**Task data**
/-- The SPI target: a received word is kept at the width in effect, or lost and counted when 64 wait; at a word's start the
oldest word written goes out, or the last again with UNDERRUN; a word cut short is discarded with its mark; the host pushes
and pops; and a new width empties both FIFOs (13 R400 to R404). It states the completion of `spitWordReceived`, `spitWordTake`,
`spitCsRise`, `spitTxData`, `spitRxPop` and `spitCtrl`. -/
def Obligations.SpiTargetMovesWords : Prop :=
  ∀ s : State, s.active = true → s.dev.pad.spit = true →
    (∀ word : Word, s.dev.romRecovery = false → s.spit.rx.length < 64 → ∃ u, exec (.spitWordReceived word) s = .next u ∧
      u.spit = { s.spit with rx := s.spit.rx ++ [BitVec.ofNat 32 (word.toNat % 2 ^ wordBits s.spit.width)] } ∧ u.bit pSPIT 0 = true) ∧
    (∀ word : Word, s.dev.romRecovery = false → 64 ≤ s.spit.rx.length → ∃ u, exec (.spitWordReceived word) s = .next u ∧
      u.spit = { s.spit with overflow := true, lost := satInc s.spit.lost } ∧ u.bit pSPIT 3 = true) ∧
    (∀ first x l, s.spit.tx = x :: l → ∃ u, exec (.spitWordTake first) s = .next u ∧
      u.spit = { s.spit with
        tx := l, last := x,
        width := if first then (if s.dev.romRecovery then 2#2 else s.spitWord) else s.spit.width } ∧
      .spiWord x ∈ u.outbox ∧ (l = [] → u.bit pSPIT 1 = true)) ∧
    (∀ first, s.spit.tx = [] → ∃ u, exec (.spitWordTake first) s = .next u ∧ .spiWord s.spit.last ∈ u.outbox ∧ u.bit pSPIT 2 = true ∧
      u.spit = { s.spit with
        underrun := true, repeats := satInc s.spit.repeats,
        width := if first then (if s.dev.romRecovery then 2#2 else s.spitWord) else s.spit.width }) ∧
    State.reset.spit.last = 0#32 ∧
    (∃ r, s.spitReg 0x10C = some r ∧ r.val = s.spit.rx.headD 0 ∧ r.writable = 0#32) ∧
    (∀ (w : Wr) (r : Reg), (∃ a, s.reach w.src pSPIT 0x108 = .at_ a) → (s.touchPage w.src pSPIT).regAt pSPIT 0x108 = some r →
      w.be = 15#4 → (s.hdr[pSPIT]).locked = false → 64 ≤ s.spit.tx.length → ∃ u, exec (.spitTxData w) s = .next u ∧
        u.spit = s.spit ∧ (u.hdr[pSPIT]).errCause = 0x81#8 ∧ (u.hdr[pSPIT]).errCount = satInc (s.hdr[pSPIT]).errCount) ∧
    (∃ u, exec (.spitCsRise true) s = .next u ∧ u.spit = { s.spit with partial_ := true } ∧ u.bit pSPIT 4 = true) ∧
    (exec (.spitCsRise false) s = .next s) ∧
    (∀ (w : Wr) (r : Reg), s.takes pSPIT 0x108 w r → ∃ u, exec (.spitTxData w) s = .next u ∧ u.spit = { s.spit with
      tx := s.spit.tx ++ [BitVec.ofNat 32 ((w.val &&& r.writable).toNat % 2 ^ wordBits s.spitWord)] }) ∧
    (∀ (w : Wr) (r : Reg), s.takes pSPIT 0x110 w r → (w.val &&& r.writable).getLsbD 0 = true →
      ∃ u, exec (.spitRxPop w) s = .next u ∧ u.spit = { s.spit with rx := s.spit.rx.drop 1 }) ∧
    (∀ (w : Wr) (r : Reg), s.takes pSPIT 0x100 w r → ∃ u, exec (.spitCtrl w) s = .next u ∧
      (bits (w.val &&& r.writable) 1 0 ≠ s.spitWord.toNat → u.spit = { s.spit with tx := [], rx := [], last := 0#32 }) ∧
      (bits (w.val &&& r.writable) 1 0 = s.spitWord.toNat → u.spit = s.spit))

**Aim of the task**
Write out each record again, keeping every word as it is.

**Response**
/-- The SPI target: a received word is kept at the width in effect, or lost and counted when 64 wait; at a word's start the
oldest word written goes out, or the last again with UNDERRUN; a word cut short is discarded with its mark; the host pushes
and pops; and a new width empties both FIFOs (13 R400 to R404). It states the completion of `spitWordReceived`, `spitWordTake`,
`spitCsRise`, `spitTxData`, `spitRxPop` and `spitCtrl`. -/
def Obligations.SpiTargetMovesWords : Prop :=
  ∀ s : State, s.active = true → s.dev.pad.spit = true →
    (∀ word : Word, s.dev.romRecovery = false → s.spit.rx.length < 64 → ∃ u, exec (.spitWordReceived word) s = .next u ∧
      u.spit = { s.spit with rx := s.spit.rx ++ [BitVec.ofNat 32 (word.toNat % 2 ^ wordBits s.spit.width)] } ∧ u.bit pSPIT 0 = true) ∧
    (∀ word : Word, s.dev.romRecovery = false → 64 ≤ s.spit.rx.length → ∃ u, exec (.spitWordReceived word) s = .next u ∧
      u.spit = { s.spit with overflow := true, lost := satInc s.spit.lost } ∧ u.bit pSPIT 3 = true) ∧
    (∀ first x l, s.spit.tx = x :: l → ∃ u, exec (.spitWordTake first) s = .next u ∧
      u.spit = { s.spit with
        tx := l, last := x,
        width := if first then (if s.dev.romRecovery then 2#2 else s.spitWord) else s.spit.width } ∧
      .spiWord x ∈ u.outbox ∧ (l = [] → u.bit pSPIT 1 = true)) ∧
    (∀ first, s.spit.tx = [] → ∃ u, exec (.spitWordTake first) s = .next u ∧ .spiWord s.spit.last ∈ u.outbox ∧ u.bit pSPIT 2 = true ∧
      u.spit = { s.spit with
        underrun := true, repeats := satInc s.spit.repeats,
        width := if first then (if s.dev.romRecovery then 2#2 else s.spitWord) else s.spit.width }) ∧
    State.reset.spit.last = 0#32 ∧
    (∃ r, s.spitReg 0x10C = some r ∧ r.val = s.spit.rx.headD 0 ∧ r.writable = 0#32) ∧
    (∀ (w : Wr) (r : Reg), (∃ a, s.reach w.src pSPIT 0x108 = .at_ a) → (s.touchPage w.src pSPIT).regAt pSPIT 0x108 = some r →
      w.be = 15#4 → (s.hdr[pSPIT]).locked = false → 64 ≤ s.spit.tx.length → ∃ u, exec (.spitTxData w) s = .next u ∧
        u.spit = s.spit ∧ (u.hdr[pSPIT]).errCause = 0x81#8 ∧ (u.hdr[pSPIT]).errCount = satInc (s.hdr[pSPIT]).errCount) ∧
    (∃ u, exec (.spitCsRise true) s = .next u ∧ u.spit = { s.spit with partial_ := true } ∧ u.bit pSPIT 4 = true) ∧
    (exec (.spitCsRise false) s = .next s) ∧
    (∀ (w : Wr) (r : Reg), s.takes pSPIT 0x108 w r → ∃ u, exec (.spitTxData w) s = .next u ∧ u.spit = { s.spit with
      tx := s.spit.tx ++ [BitVec.ofNat 32 ((w.val &&& r.writable).toNat % 2 ^ wordBits s.spitWord)] }) ∧
    (∀ (w : Wr) (r : Reg), s.takes pSPIT 0x110 w r → (w.val &&& r.writable).getLsbD 0 = true →
      ∃ u, exec (.spitRxPop w) s = .next u ∧ u.spit = { s.spit with rx := s.spit.rx.drop 1 }) ∧
    (∀ (w : Wr) (r : Reg), s.takes pSPIT 0x100 w r → ∃ u, exec (.spitCtrl w) s = .next u ∧
      (bits (w.val &&& r.writable) 1 0 ≠ s.spitWord.toNat → u.spit = { s.spit with tx := [], rx := [], last := 0#32 }) ∧
      (bits (w.val &&& r.writable) 1 0 = s.spitWord.toNat → u.spit = s.spit))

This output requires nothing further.